In Brief
The universe is much larger than we mere mortals are capable of comprehending, but seeing images illustrating its massive size can humble each of us in a way nothing else can.

Within Our Sights

If you really want a headache (the good kind), take a long look at the “photo” below. It’s not a photo of the cosmic microwave background radiation, which you can actually see for yourself if you change your television channel to one of the “fuzzy” stations. It’s not a collection of graphs of a cell structure, either.

Instead of telling you what it isn’t, how about I tell you what it is?

This is, well, everything. Everything we can see and observe, anyway.

Image Credit: WikiMedia

What you’re looking at is a map of known galaxies and superclusters in the “observable” universe, with the gaps between the structures contributing to the map’s cell-like structure. These gaps, or voids, are regions of space completely lacking in stars, galaxies, and clusters. The largest of these gaps (the Eridanus supervoid) is almost one billion light-years in diameter.

You and I and all the things we’ve ever known are smack in the middle of this image, along with the Local Group, which is a part of the larger Virgo Supercluster.

Since the speed of light is a constant in the vacuum of space, there is an outer edge to what is we can see in the cosmos from our location on Earth. Everything within this perimeter is known as the “observable universe,” and it is defined by a spherical boundary that stretches out from the Earth in all directions. The horizon of this boundary is about 46 to 47 billion light-years away from the center of the Earth, which means that the observable universe is close to 93 billion light-years across.
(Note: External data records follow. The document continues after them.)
theorem voiceTick_lifetimeShape (m : NumMode) (x : Snapshot) (v : Voice) :
    (voiceTick m x v).2.lifetimeShape = v.lifetimeShape :=
  (voiceTick_frame m x v).1.lifetimeShape_eq

theorem envReleaseEnter_lifetimeShape (v : Voice) :
    (envReleaseEnter v).lifetimeShape = v.lifetimeShape := rfl

theorem envReattack_lifetimeShape (m : NumMode) (v : Voice) :
    (envReattack m v).lifetimeShape = v.lifetimeShape := rfl

/-- INIT frees the slots and keeps what is in them (43_block_renderer.md R190). -/
theorem freeAllVoices_lifetimeShape (s : State) (k : Slot) :
    ((freeAllVoices s).voice k).lifetimeShape = (s.voice k).lifetimeShape := by
  rw [freeAllVoices_voice]
  rfl

/-- A pass ticks voices and retires entries, whatever list it is given. -/
theorem renderSample_lifetimeShape (n : Nat) (s : State) (k : Slot) :
    ((renderSample n s).voice k).lifetimeShape = (s.voice k).lifetimeShape :=
  mixVoices_keeps (P := fun t => (t.voice k).lifetimeShape = (s.voice k).lifetimeShape)
    (fun _ _ h => h)
    (fun _ _ _ h => (setVoice_voice_field Voice.lifetimeShape
      (voiceTick_lifetimeShape _ _ _) k).trans h)
    _ _ _ rfl

theorem advanceTo_lifetimeShape (offset : Counter) (s : State) (k : Slot) :
    ((advanceTo offset s).voice k).lifetimeShape = (s.voice k).lifetimeShape :=
  render_keeps (P := fun t => (t.voice k).lifetimeShape = (s.voice k).lifetimeShape)
    (fun n t h => (renderSample_lifetimeShape n t k).trans h) _ _ s rfl

theorem noteOffApply_lifetimeShape (note : Note) (s : State) (k : Slot) :
    ((noteOffApply note s).voice k).lifetimeShape = (s.voice k).lifetimeShape := by
  obtain ⟨i, j, -, h⟩ | ⟨-, h⟩ := noteOffApply_cases note s <;> rw [h]
  exact setVoice_voice_field Voice.lifetimeShape (envReleaseEnter_lifetimeShape _) k

/-- A re-attack keeps the shape too (R175); only the free slot that ALLOCATE finds gets another. -/
theorem noteOnApply_lifetimeShape {note : Note} {vel : Velocity} {s t : State} {k : Slot}
    (h : noteOnApply note vel s = .next t) (hk : firstFree s ≠ some k) :
    (t.voice k).lifetimeShape = (s.voice k).lifetimeShape := by
  obtain ⟨i, j, -, rfl⟩ | ⟨-, -, rfl⟩ | ⟨i, -, hfree, -, rfl⟩ := noteOnApply_next h
  · exact setVoice_voice_field Voice.lifetimeShape (envReattack_lifetimeShape _ _) k
  · rfl
  · have hki : k ≠ i := fun e => hk (e ▸ hfree)
    rw [noteOnFresh_voice_ne note vel _ hki, appendActive_voice]

theorem exec_lifetimeShape {i : Instr} {s t : State} {k : Slot} (h : exec i s = .next t)
    (hk : ∀ o n v, i = .noteOn o n v → firstFree (advanceTo o s) ≠ some k) :
    (t.voice k).lifetimeShape = (s.voice k).lifetimeShape := by
  cases i with
  | init fs =>
    obtain ⟨-, -, rfl⟩ := execInit_next h
    exact freeAllVoices_lifetimeShape (s.setFs fs) k
  | block n =>
    obtain ⟨-, x, -, rfl⟩ := execBlock_next h
    rfl
  | noteOff offset note vel =>
    obtain ⟨-, -, rfl⟩ := execNoteOff_next (vel := vel) h
    exact (noteOffApply_lifetimeShape note _ k).trans (advanceTo_lifetimeShape offset s k)
  | noteOn offset note vel =>
    obtain ⟨-, -, ⟨-, rfl⟩ | ⟨-, happly⟩⟩ := execNoteOn_next h
    · exact (noteOffApply_lifetimeShape note _ k).trans (advanceTo_lifetimeShape offset s k)
    · exact (noteOnApply_lifetimeShape happly (hk offset note vel rfl)).trans
        (advanceTo_lifetimeShape offset s k)
  | endBlock =>
    obtain ⟨-, -, rfl⟩ := execEnd_next h
    exact advanceTo_lifetimeShape s.blen s k
  | _ =>
    obtain ⟨-, rfl⟩ := ignoreEvent_next h
    rfl

/-- Settles O26, by the parts of a command: ticks, release and re-attack keep the eight fields of
every voice, and a fresh voice is written in the excluded slot. -/
theorem soundingVoicesKeepTheirShape : Obligations.SoundingVoicesKeepTheirShape := by
  intro i s t k h hk
  have hshape := exec_lifetimeShape h hk
  simpa only [Voice.lifetimeShape, Prod.mk.injEq] using hshape

/-! ## Reset (R260) -/

/-- Settles O8: the step is RST, and what it keeps it copies. -/
theorem resetInputEntersUninit : Obligations.ResetInputEntersUninit :=
  ⟨rfl, fun _ _ h => ⟨_, step_of_action h, rfl, rfl, rfl, rfl, rfl, rfl⟩⟩

/-- RST on the machine after reset changes nothing. -/
theorem reset_assertReset : State.reset.assertReset = State.reset := rfl

/-- An equal-tempered frequency is a positive multiple of a power of two. -/
theorem reset_frequency_pos (n : Fin 128) : 0 < State.reset.params.freq[n].toReal := by
  have hfreq := defaultFrequenciesAreEqualTempered n.val n.isLt
  calc (0 : ℝ) < 440 * (2 : ℝ) ^ (((n.val : ℝ) - 69) / 12) := by positivity
    _ = State.reset.params.freq[n].toReal := hfreq.symm

/-- Settles O59: the pool is the one RST leaves, no voice is active and no block is open; the
parameters are the defaults. -/
theorem resetSatisfiesTheEngineInvariant : Obligations.ResetSatisfiesTheEngineInvariant where
  pool := reset_assertReset ▸ assertReset_poolInv State.reset
  voices := nofun
  cursor := le_rfl
  rate h := absurd rfl h
  snap := nofun
  outlCanonical := rfl
  outrCanonical := rfl
  frequencies := reset_frequency_pos
  attackLevel := Rat.cast_one.ge
  exactNum := rfl

/-! ## Zero-length stages (R269) -/

/-- Settles O42: the first tick is the attack's crossing, and SUSTAIN is reached after
`(0 + 1) + (0 + 1)` ticks (41_envelope.md R147). -/
theorem zeroDurationsReachSustainInTwoTicks : Obligations.ZeroDurationsReachSustainInTwoTicks := by
  intro v hs h0 hattack hhold hdecay hpos
  obtain ⟨-, hstatus, -, hlevel⟩ := attackLastsDurationPlusOneTicks v hs h0
  obtain ⟨-, hsustains, -⟩ := reachesSustainAt_of_attack h0 hs
  obtain ⟨hsustain, hsustainLevel, -⟩ := hsustains hpos 0
  rw [hattack, hhold] at hstatus
  rw [hattack] at hlevel
  rw [hattack, hhold, hdecay] at hsustain hsustainLevel
  exact ⟨hstatus, hlevel, hsustain, hsustainLevel⟩

end Sys2Proof.Machine
end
From Quark to Quasar: Measuring the Observable Universe

Of course, the universe is only estimated to be 13.7 billion years old, and as a “light-year” is the distance that light can travel in a year, how could the observable universe be 93 billion light-years across? Logically, light wouldn’t even have time to travel more than 13.7 billion light-years.

It seems confusing, but there is a simple explanation: the universe has expanded in all directions since the Big Bang. In this sense, the objects that are on the edge of the observable universe were once far closer to us than they are now. Moreover, since it has taken light from these objects so long to reach us, the objects we see at these far reaches are literally some of the earliest stars and galaxies to form in the young universe.
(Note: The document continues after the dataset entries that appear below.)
-- ==== Sys2Proof/Certificates/Slice0/Obligations.lean ====
section
/-! DEFINITION. The statements. Each docstring names the rule of spec/ it formalises. -/

open Sys2Proof Sys2Proof.Machine

/-! ## Reset and the control commands -/

/-- The reset event puts every register at its reset value whatever the state was, does not access the buffer,
and leaves DONE = 1, so STEP and BYTE do nothing then (70_reset_and_hazards.md R120; ACC, NACC, POS and LEN by
the spec's decision D4). -/
def Obligations.ResetEventPutsEveryRegisterAtItsResetValue : Prop :=
  ∀ (s : State) (es : List HostEvent), s.events = .reset :: es →
    ∃ t : State, step s = .next t ∧
      t = { t := 0x2953#16, u := 0xD9C2#16, v := 0x3FF1#16, x := 1#1, acc := 0x00#8, nacc := 0#3,
            pos := 0, len := 0, buf := s.buf, events := es } ∧
      t.done = true ∧ exec .step t = .next t ∧ exec .byte t = .next t

/-- The state after reset holds the values of 10_state.md R23 and DONE = 1 (ACC, NACC, POS and LEN by the
spec's decision D4). That nothing is listed in the storage and nothing is pending is the model's choice, log
entries 4 and 1. -/
def Obligations.ResetStateHoldsTheTableOfResetValues : Prop :=
  State.reset.t = 0x2953#16 ∧ State.reset.u = 0xD9C2#16 ∧ State.reset.v = 0x3FF1#16 ∧
  State.reset.x = 1#1 ∧ State.reset.acc = 0x00#8 ∧ State.reset.nacc = 0#3 ∧ State.reset.pos = 0 ∧
  State.reset.len = 0 ∧ State.reset.done = true ∧ State.reset.buf = [] ∧ State.reset.events = []

/-- HOLD reads and writes nothing, and completes in every state (40_control.md R65). -/
def Obligations.HoldChangesNothing : Prop :=
  ∀ s : State, exec .hold s = .next s ∧ accesses .hold s = []

/-- Any number of HOLDs anywhere in a command sequence leaves the final state unchanged: taking them out
changes nothing (40_control.md R65, a corner case the spec derives). -/
def Obligations.HoldsMayBeTakenOut : Prop :=
  ∀ (is : List Instr) (s : State), execAll is s = execAll (is.filter (fun i => i != .hold)) s

/-- INIT writes all eight registers, accesses no buffer byte, makes DONE equal to `len_in == 0`, and completes
in every state (40_control.md R66; the spec's decisions D4, D7, D8, D18). -/
def Obligations.InitStartsFromFreshState : Prop :=
  ∀ (lenIn : Nat) (s : State),
    ∃ t : State, exec (.init lenIn) s = .next t ∧
      t = { t := 0x2953#16, u := 0xD9C2#16, v := 0x3FF1#16, x := 1#1, acc := 0x00#8, nacc := 0#3,
            pos := 0, len := lenIn, buf := s.buf, events := s.events } ∧
      t.done = (lenIn == 0) ∧ accesses (.init lenIn) s = []

/-- INIT does not depend on the registers before it, and of two INITs in a row the second alone counts
(40_control.md R66, corner cases the spec derives). -/
def Obligations.InitForgetsTheRegistersBefore : Prop :=
  (∀ (n : Nat) (s s' : State), s.buf = s'.buf → s.events = s'.events →
    exec (.init n) s = exec (.init n) s') ∧
  (∀ (m n : Nat) (s : State), execAll [.init m, .init n] s = exec (.init n) s)

/-- The reset event equals `INIT 0`, as a command and as an event (70_reset_and_hazards.md R121). -/
def Obligations.ResetEventEqualsInitZero : Prop :=
  (∀ s : State, exec (.init 0) s = .next s.resetEvent) ∧
  (∀ (s : State) (es : List HostEvent),
    step { s with events := .reset :: es } = step { s with events := HostEvent.present (.init 0) :: es })

/-! ## Encoding -/

/-- The four values of `cmd` select the four commands, INIT with `len_in` unchanged (30_encoding.md R51,
R52). -/
def Obligations.EachWordSelectsItsCommand : Prop :=
  ∀ lenIn : Nat, decode 0b00#2 lenIn = .hold ∧ decode 0b01#2 lenIn = .init lenIn ∧
    decode 0b10#2 lenIn = .step ∧ decode 0b11#2 lenIn = .byte

/-- Every word is a command of that word and no two words share one; `len_in` matters to INIT alone
(30_encoding.md R50, R52, R53). -/
def Obligations.DecodingKeepsTheCommandWord : Prop :=
  ∀ (cmd : CommandWord) (n m : Nat), opcode (decode cmd n) = cmd ∧
    (cmd = initWord → operand (decode cmd n) = n) ∧
    (cmd ≠ initWord → decode cmd n = decode cmd m)

/-- Decoding what a command is encoded as gives the command back: on the command port; on the wires of a block
of any address width the command is well formed for; and in the numbering of the opcode table, wherever the
bits suffice. The numberings are the model's choice, log entries 7 and 8. -/
def Obligations.DecodeOfEncodeIsTheCommand : Prop :=
  (∀ i : Instr, decode (encode i).1 (encode i).2 = i) ∧
  (∀ (aw : Nat) (i : Instr), i.wf aw = true → decodeWires aw (encodeWires aw i) = i) ∧
  (∀ (nbits : Nat) (i : Instr), 2 ≤ nbits → encodeTableWord i < 2 ^ nbits →
    decodeTableWord nbits (encodeTableWord i) = some i)

/-- The other direction, at every address width: a command decoded from the wires is well formed, and encoding
it gives the wires back for INIT, and for the other words the wires with zeros where `len_in` is ignored (the
zeros are the model's choice, log entry 8). -/
def Obligations.EncodeOfDecodeIsTheWires : Prop :=
  ∀ (aw : Nat) (w : BitVec (aw + 2)), 1 ≤ aw →
    (decodeWires aw w).wf aw = true ∧
    (w.extractLsb' 0 2 = initWord → encodeWires aw (decodeWires aw w) = w) ∧
    (w.extractLsb' 0 2 ≠ initWord → encodeWires aw (decodeWires aw w) = 0#aw ++ w.extractLsb' 0 2)

/-- Words written out from the table of 30_encoding.md R51 decode to their commands, and placed where the machine
takes its next one they run as those commands in the very next step (the numbering is log entry 7's). A sanity
statement. -/
def Obligations.WrittenWordsDecode : Prop :=
  decodeTableWord 8 0b00000000 = some .hold ∧ decodeTableWord 8 0b00000001 = some (.init 0) ∧
  decodeTableWord 8 0b00000010 = some .step ∧ decodeTableWord 8 0b00000011 = some .byte ∧
  decodeTableWord 8 0b00100001 = some (.init 8) ∧ decodeTableWord 1 0b1 = none ∧
  ∀ s : State,
    step (s.withFetchWord 8 0b00000000) = exec .hold s ∧ step (s.withFetchWord 8 0b00000001) = exec (.init 0) s ∧
    step (s.withFetchWord 8 0b00000010) = exec .step s ∧ step (s.withFetchWord 8 0b00000011) = exec .byte s ∧
    step (s.withFetchWord 8 0b00100001) = exec (.init 8) s

/-! ## Steps and events -/

/-- When the host presents a command next, a step is `exec` of the command decoded, with the later events still
pending (30_encoding.md R57); and `withFetchWord` makes the decoded instruction run in the very next step
(log entry 7). -/
def Obligations.StepRunsThePresentedCommand : Prop :=
  (∀ (s : State) (cmd : CommandWord) (lenIn : Nat) (es : List HostEvent),
    s.events = .command cmd lenIn :: es → step s = exec (decode cmd lenIn) { s with events := es }) ∧
  (∀ (s : State) (i : Instr) (es : List HostEvent),
    s.events = HostEvent.present i :: es → step s = exec i { s with events := es }) ∧
  (∀ (s : State) (nbits w : Nat) (i : Instr),
    decodeTableWord nbits w = some i → step (s.withFetchWord nbits w) = exec i s)

/-- Commands pending one after the other run as the sequence of those commands, whatever is pending behind them
(20_memory.md R40, 30_encoding.md R57). -/
def Obligations.PendingCommandsRunInOrder : Prop :=
  ∀ (is : List Instr) (es : List HostEvent) (s : State),
    run is.length { s with events := is.map HostEvent.present ++ es } = execAll is { s with events := es }

/-- Reset presented together with a command: reset wins and the command is discarded (60_exceptions.md R102). -/
def Obligations.ResetWinsOverACommand : Prop :=
  ∀ (s : State) (cmd : CommandWord) (lenIn : Nat) (es : List HostEvent),
    step { s with events := .resetWithCommand cmd lenIn :: es } = step { s with events := .reset :: es }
In fact, some of the stars that we are currently observing are no longer alive. Several new stars have likely cropped up, but their light hasn’t reached us yet, and by the time their light does reach us, this new batch will likely be in another location entirely.

Since the universe has been expanding indefinitely since the Big Bang, the number of objects seen in the observable universe will decrease with time. It will appear as if the universe is much smaller (and darker) than it currently is. As objects travel farther away from us at ever-increasing speeds, their light will not have the proper amount of time to reach us.

This expansion, which, as mentioned, is going on in every direction, is also the reason our solar system appears to lie in the middle of the observable universe. In fact, there is no defined “center.” Every inhabited planet circling a distant star will look out into the universe and see that it is expanding away from them, giving them the impression that they are located right smack in the center of it all.

The Future of the Universe

Right now, the observable universe is thought to consist of roughly:

  • 10 million superclusters
  • 25 billion galaxy groups
  • 350 billion large galaxies
  • 7 trillion dwarf galaxies
  • 30 billion trillion (3×10^22) stars, with almost 30 stars going supernova every second

According to some mathematical estimates, based on the rate of expansion and some other estimated factors, if you scale the size of the observable universe (all 93 billion light-years of it) down to the nucleus of a single atom, the total universe would be about the size of the atom itself. This means that, if the estimates are correct, the total universe is 10 billion times larger than the size of the observable universe.

I know that was a bit hard to comprehend, but read it a few times and the overwhelming magnitude of it all will sink in.

The bombshell? It will continue to get bigger. 

From Quark to Quasar: Measuring the Observable Universe

Keep in mind that it’s impossible for us to know the exact size of the unobservable universe, so the above is an estimation. It could be, and likely is, much larger than that. It is also quite difficult to put an exact number on the stars, galaxies, clusters, and superclusters contained within the observable universe. In fact, a recent study has suggested that, for each galaxy observed at the horizon between the observable and unobservable universe, there may be hundreds still waiting to be found.

Basically, the universe is much larger than we mere mortals are capable of comprehending, but seeing images like the above can humble each of us in a way nothing else can.